One thing that I'd look into is diverting much of the inflow into a bio-algae system before it reaches the lake. Give free diesel to the farmers in exchange for not fertilizing near the riparian and fencing off buffers. That is the best and highest use of farm run off in my opinion. Although you still have to deal with salts etc but it's definitely the future.
posted by fshgrl at 7:07 PM on August 19, 2018 [1 favorite]


Response by poster: Good points fshgrl, thanks for casting your eye over the papers - there are huge levels of phosphate in the lake, there was unrestricted industrial drainage from 1910 to 1955 (>43000 Kg) and agriculture super-phosphate addition continues.

Current hard solutions are being costed at NZ$2M and I would imagine these will double, so funding is available. Yes I realise there are limits to production from the lake - as for 'harvest' it is tpoo early to say - I'm just hoping to provoke a more open discussion at first.

Pre-lake diversion, thanks - there is room for a lemma or similar approach as there's a wide water meadow before the lake. The riparian side has become a legislative nightmare/quagmire - but kiwis LOVE shiny metal solutions.
posted by unearthed at 1:50 AM on August 20, 2018 [1 favorite]

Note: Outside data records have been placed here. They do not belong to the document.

-- ==== Sys2Proof/Laws/KeepsArray.lean ====
section
/-! SUPPORT. Every operation of Machine/Array.lean keeps the canonical form of the sparse stores
(`Dev.ok`): memory, error marks, poison marks and registers. -/

namespace Sys2Proof.Machine

theorem aryUpd_ok (k : Nat) (f : Ary → Ary) (d : Dev) (hd : d.ok) : (aryUpd k f d).ok := by
  unfold aryUpd
  lift_lets
  intro x0
  apply mk_ok
  with_reducible assumption

theorem wearUpd_ok (k : Nat) (sector : Bool) (index : Nat) (f : Wear → Wear) (d : Dev) (hd : d.ok) : (wearUpd k sector index f d).ok := by
  unfold wearUpd
  apply aryUpd_ok
  with_reducible assumption

theorem wearEvent_ok (k : Nat) (ev : Nat) (sector : Bool) (index : Nat) (page : Nat) (d : Dev) (hd : d.ok) : (wearEvent k ev sector index page d).ok := by
  unfold wearEvent
  apply stackEvent_ok
  apply scoreEvent_ok
  apply raise_ok
  apply logOnce_ok
  · intro y0 y1
    apply sf_ok
    apply sf_ok
    apply sf_ok
    apply sf_ok
    apply sf_ok
    with_reducible assumption
  · with_reducible assumption

theorem busDeliver_ok (master : Nat) (fa : Nat) (bs : List Byte) (p : Bool) (d : Dev) (hd : d.ok) : (busDeliver master fa bs p d).ok := by
  unfold busDeliver
  apply ite_ok
  · apply consumeRead_ok
    apply emit_ok
    with_reducible assumption
  · apply ite_ok
    · apply consumeRead_ok
      apply emit_ok
      with_reducible assumption
    · apply ite_ok
      · apply consumeRead_ok
        apply emit_ok
        with_reducible assumption
      · apply emit_ok
        with_reducible assumption

theorem busFail_ok (cause : Nat) (master : Nat) (write : Bool) (fa : Nat) (n : Nat) (d : Dev) (hd : d.ok) : (busFail cause master write fa n d).ok := by
  unfold busFail
  apply emit_ok
  apply busError_ok
  with_reducible assumption

theorem senseStart_ok (k : Nat) (p : Nat) (d : Dev) (hd : d.ok) : (senseStart k p d).ok := by
  unfold senseStart
  lift_lets
  intro x0
  apply ite_ok
  · with_reducible assumption
  · split
    · with_reducible assumption
    · apply aryUpd_ok
      with_reducible assumption

theorem sensesStart_ok (k : Nat) (d : Dev) (hd : d.ok) : (sensesStart k d).ok := by
  unfold sensesStart
  apply foldl_ok
  · intro y0 y1 y2
    apply senseStart_ok
    with_reducible assumption
  · with_reducible assumption

theorem senseWant_ok (k : Nat) (ctx : Nat) (page : Nat) (d : Dev) (hd : d.ok) : (senseWant k ctx page d).ok := by
  unfold senseWant
  lift_lets
  intro x0 x1
  apply ite_ok
  · with_reducible assumption
  · apply senseStart_ok
    apply aryUpd_ok
    with_reducible assumption

theorem regDrain_ok (k : Nat) (page : Nat) (d : Dev) (hd : d.ok) : (regDrain k page d).ok := by
  unfold regDrain
  lift_lets
  intro x0 x1
  have h2 : (Dev.ok x1) := by
    dsimp only [x1]
    apply aryUpd_ok
    with_reducible assumption
  apply senseStart_ok
  with_reducible assumption

theorem contAhead_ok (k : Nat) (ctx : Nat) (d : Dev) (hd : d.ok) : (contAhead k ctx d).ok := by
  unfold contAhead
  split
  · apply forEach_ok
    · intro y0 y1 y2
      apply senseWant_ok
      with_reducible assumption
    · with_reducible assumption
  · with_reducible assumption

theorem contStop_ok (k : Nat) (ctx : Nat) (d : Dev) (hd : d.ok) : (contStop k ctx d).ok := by
  unfold contStop
  apply sensesStart_ok
  apply aryUpd_ok
  with_reducible assumption

theorem contRead_ok (k : Nat) (ctx : Nat) (eng : Nat) (key : Nat) (w : Nat) (n : Nat) (d : Dev) (hd : d.ok) : (contRead k ctx eng key w n d).ok := by
  unfold contRead
  lift_lets
  intro x0 x1
  have h4 : (∀ z2 z3, Dev.ok z3 → Dev.ok (x0 z2 z3)) := by
    intro y5 y6 y7
    dsimp only [x0]
    apply contAhead_ok
    apply aryUpd_ok
    with_reducible assumption
  split
  · apply ite_ok
    · apply h4
      with_reducible assumption
    · apply h4
      apply contStop_ok
      with_reducible assumption
  · apply h4
    with_reducible assumption

theorem contNext_ok (k : Nat) (ctx : Nat) (page : Nat) (d : Dev) (hd : d.ok) : (contNext k ctx page d).ok := by
  unfold contNext
  lift_lets
  intro x0 x1
  have h2 : (Dev.ok x0) := by
    dsimp only [x0]
    apply regDrain_ok
    with_reducible assumption
  split
  · with_reducible assumption
  · apply ite_ok
    · with_reducible assumption
    · apply ite_ok
      · apply contStop_ok
        with_reducible assumption
      · apply contAhead_ok
        apply aryUpd_ok
        with_reducible assumption

theorem readReg_ok (r : PageReg) (addr : Nat) (n : Nat) (d : Dev) (hd : d.ok) : (readReg r addr n d).2.ok := by
  have h := readMem_ok addr n _ (forEach_ok r.raw (fun e d => errSet e.1 (errOf d e.1 ++ e.2) d) d
    (fun x e he => errSet_ok _ _ _ he) hd)
  exact ⟨h.1, h.2.1, hd.2.2.1, h.2.2.2⟩

theorem winAhead_ok (k : Nat) (o : Nat) (d : Dev) (hd : d.ok) : (winAhead k o d).ok := by
  unfold winAhead
  apply forN_ok
  · intro y0 y1 y2
    lift_lets
    intro x3 x4
    apply ite_ok
    · apply senseWant_ok
      with_reducible assumption
    · with_reducible assumption
  · with_reducible assumption

theorem winRead_ok (master : Nat) (k : Nat) (o : Nat) (n : Nat) (d : Dev) (hd : d.ok) : (winRead master k o n d).ok := by
  unfold winRead
  lift_lets
  intro x0 x1 x2 x3 x4
  have h5 : (Dev.ok x4) := by
    dsimp only [x4]
    split
    · apply busDeliver_ok
      apply readReg_ok
      with_reducible assumption
    · apply senseWant_ok
      apply aryUpd_ok
      with_reducible assumption
  apply ite_ok
  · apply busDeliver_ok
    apply sf_ok
    with_reducible assumption
  · apply ite_ok
    · apply busDeliver_ok
      with_reducible assumption
    · apply ite_ok
      · apply busDeliver_ok
        apply sf_ok
        with_reducible assumption
      · apply ite_ok
        · apply winAhead_ok
          with_reducible assumption
        · with_reducible assumption

theorem psecRead_ok (master : Nat) (k : Nat) (a : Nat) (n : Nat) (d : Dev) (hd : d.ok) : (psecRead master k a n d).ok := by
  unfold psecRead
  lift_lets
  intro x0
  split
  · lift_lets
    intro x1
    have h2 : (Dev.ok (x1).2) := by
      dsimp only [x1]
      apply readReg_ok
      with_reducible assumption
    apply busDeliver_ok
    with_reducible assumption
  · apply senseWant_ok
    apply aryUpd_ok
    with_reducible assumption

theorem winTimeout_ok (master : Nat) (k : Nat) (d : Dev) (hd : d.ok) : (winTimeout master k d).ok := by
  unfold winTimeout
  split
  · with_reducible assumption
  · lift_lets
    intro x0
    have h1 : (Dev.ok x0) := by
      dsimp only [x0]
      apply aryUpd_ok
      with_reducible assumption
    apply busFail_ok
    apply stackEvent_ok
    apply sf_ok
    with_reducible assumption

theorem ceBits_ok (k : Nat) (bits : Nat) (d : Dev) (hd : d.ok) : (ceBits k bits d).ok := by
  unfold ceBits
  lift_lets
  intro x0 x1
  have h2 : (Dev.ok x1) := by
    dsimp only [x1]
    apply cntAdd64_ok
    with_reducible assumption
  apply whenB_ok
  · intro y3 y4
    apply raise_ok
    with_reducible assumption
  · with_reducible assumption

theorem cwCount_ok (k : Nat) (page : Nat) (cw : Nat) (bits : Nat) (d : Dev) (hd : d.ok) : (cwCount k page cw bits d).ok := by
  unfold cwCount
  lift_lets
  intro x0 x1
  have h2 : (Dev.ok x0) := by
    dsimp only [x0]
    apply ceBits_ok
    with_reducible assumption
  have h3 : (Dev.ok x1) := by
    dsimp only [x1]
    apply ite_ok
    · apply sf_ok
      apply sf_ok
      with_reducible assumption
    · with_reducible assumption
  apply ite_ok
  · apply raise_ok
    apply logOnce_ok
    · intro y4 y5
      apply sf_ok
      apply sf_ok
      apply sf_ok
      apply sf_ok
      with_reducible assumption
    · with_reducible assumption
  · with_reducible assumption

theorem senseCount_ok (k : Nat) (n : Nat) (d : Dev) (hd : d.ok) : (senseCount k n d).ok := by
  unfold senseCount
  lift_lets
  intro x0
  apply whenB_ok
  · intro y1 y2
    apply raise_ok
    with_reducible assumption
  · apply cntAdd64_ok
    with_reducible assumption

theorem winServe_ok (k : Nat) (page : Nat) (r : PageReg) (d : Dev) (hd : d.ok) : (winServe k page r d).ok := by
  unfold winServe
  lift_lets
  intro x0 x1 x2 x3
  have h4 : (Dev.ok x1) := by
    dsimp only [x1]
    apply aryUpd_ok
    with_reducible assumption
  have h5 : (Dev.ok x3) := by
    dsimp only [x3]
    apply ite_ok
    · with_reducible assumption
    · apply mk_ok
      with_reducible assumption
  apply forEach_ok
  · intro y6 y7 y8
    lift_lets
    intro x9
    have h10 : (Dev.ok (x9).2) := by
      dsimp only [x9]
      apply readReg_ok
      with_reducible assumption
    apply busDeliver_ok
    with_reducible assumption
  · with_reducible assumption

theorem winBlank_ok (k : Nat) (b : Nat) (d : Dev) (hd : d.ok) : (winBlank k b d).ok := by
  unfold winBlank
  lift_lets
  intro x0 x1
  have h2 : (Dev.ok x1) := by
    dsimp only [x1]
    apply aryUpd_ok
    with_reducible assumption
  apply forEach_ok
  · intro y3 y4 y5
    apply busDeliver_ok
    apply sf_ok
    with_reducible assumption
  · with_reducible assumption

theorem senseComplete_ok (k : Nat) (p : Nat) (tries : List (List (Option Nat))) (raw : FMap ErrPat) (d : Dev) (hd : d.ok) : (senseComplete k p tries raw d).ok := by
  unfold senseComplete
  split
  · with_reducible assumption
  · lift_lets
    intro x0 x1 x2 x3 x4 x5 x6 x7 x8 x9 x10 x11 x12 x13 x14
    have h15 : (Dev.ok x8) := by
      dsimp only [x8]
      apply whenB_ok
      · intro y16 y17
        apply senseCount_ok
        with_reducible assumption
      · with_reducible assumption
    have h18 : (Dev.ok x9) := by
      dsimp only [x9]
      apply forN_ok
      · intro y19 y20 y21
        split
        · apply ite_ok
          · apply cwCount_ok
            with_reducible assumption
          · apply ceBits_ok
            with_reducible assumption
        · with_reducible assumption
      · with_reducible assumption
    have h22 : (Dev.ok x10) := by
      dsimp only [x10]
      apply cntAdd_ok
      with_reducible assumption
    have h23 : (Dev.ok x11) := by
      dsimp only [x11]
      apply stackEvent_ok
      apply cntAdd_ok
      with_reducible assumption
    have h24 : (Dev.ok x14) := by
      dsimp only [x14]
      apply aryUpd_ok
      with_reducible assumption
    apply senseStart_ok
    apply winServe_ok
    with_reducible assumption

theorem damage_ok (a : Nat) (n : Nat) (d : Dev) (hd : d.ok) : (damage a n d).ok := by
  unfold damage
  lift_lets
  intro x0 x1 x2
  have h3 : (Dev.ok x2) := by
    dsimp only [x2]
    apply rawReplace_ok
    apply mk_ok
    with_reducible assumption
  apply forN_ok
  · intro y4 y5 y6
    apply errSet_ok
    with_reducible assumption
  · with_reducible assumption

theorem eraseTarget_ok (k : Nat) (sector : Bool) (index : Nat) (d : Dev) (hd : d.ok) : (eraseTarget k sector index d).ok := by
  unfold eraseTarget
  dsimp only
  split
  · exact rawReplace_ok _ _ _ ⟨hd.1, hd.2.1, rising_filter _ _ hd.2.2.1, hd.2.2.2⟩
  · exact forN_ok _ _ _ (fun _ _ h => rawClear_ok _ _ _ h) hd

Totally off the wall idea, but what about an algal farm at the inlet to the lake. If you could take the phosphorus rich runoff water and intercept it before it goes into the lake and instead grow some useful algae (oil algae) using the water and then release clean water without the extra P back into the lake. Essentially make a farmed wetland where you are farming algae instead of whatever the farmers are growing. As a bonus given a large enough area the farmers can then plow the dried algae into their fields capturing the carbon from the algae and recycling the phosphorus in a less runoff prone form. I'm sure there are a multitude of reasons that this will not work, but even if people had a solar powered pump that is filtering out the water near their houses as mandated by the byelaws of building on the lake (assuming such byelaws can be put into place) then while it would take a long time to filter out the algae, it wouldn't take that long assuming a massively parallel continuously operating system. You would start to see benefits well before complete filtration anyways.
posted by koolkat at 3:07 AM on August 20, 2018


Best answer: Well a shiny metal solution could be doable!
posted by fshgrl at 8:37 PM on August 20, 2018


Response by poster: koolkat - not off the wall at all especially after
fshgrl's addition - which is very, very useful, especially the https://biofuels-news.com Sandia page.

Thanks heaps everyone, I've now got more questions, some some more potential solution pathways and had some of my ideas challenged.
posted by unearthed at 12:49 AM on August 21, 2018


Response by poster: Thanks again everyone for taking part, for suggestions, feedback, links and books. It's helped a lot as I've met with people and seems to have resulted in more solutions coming forward (some just snake oil - nano-bubbles seem to be the latest!) as well as some more inclusive and holistic discussion.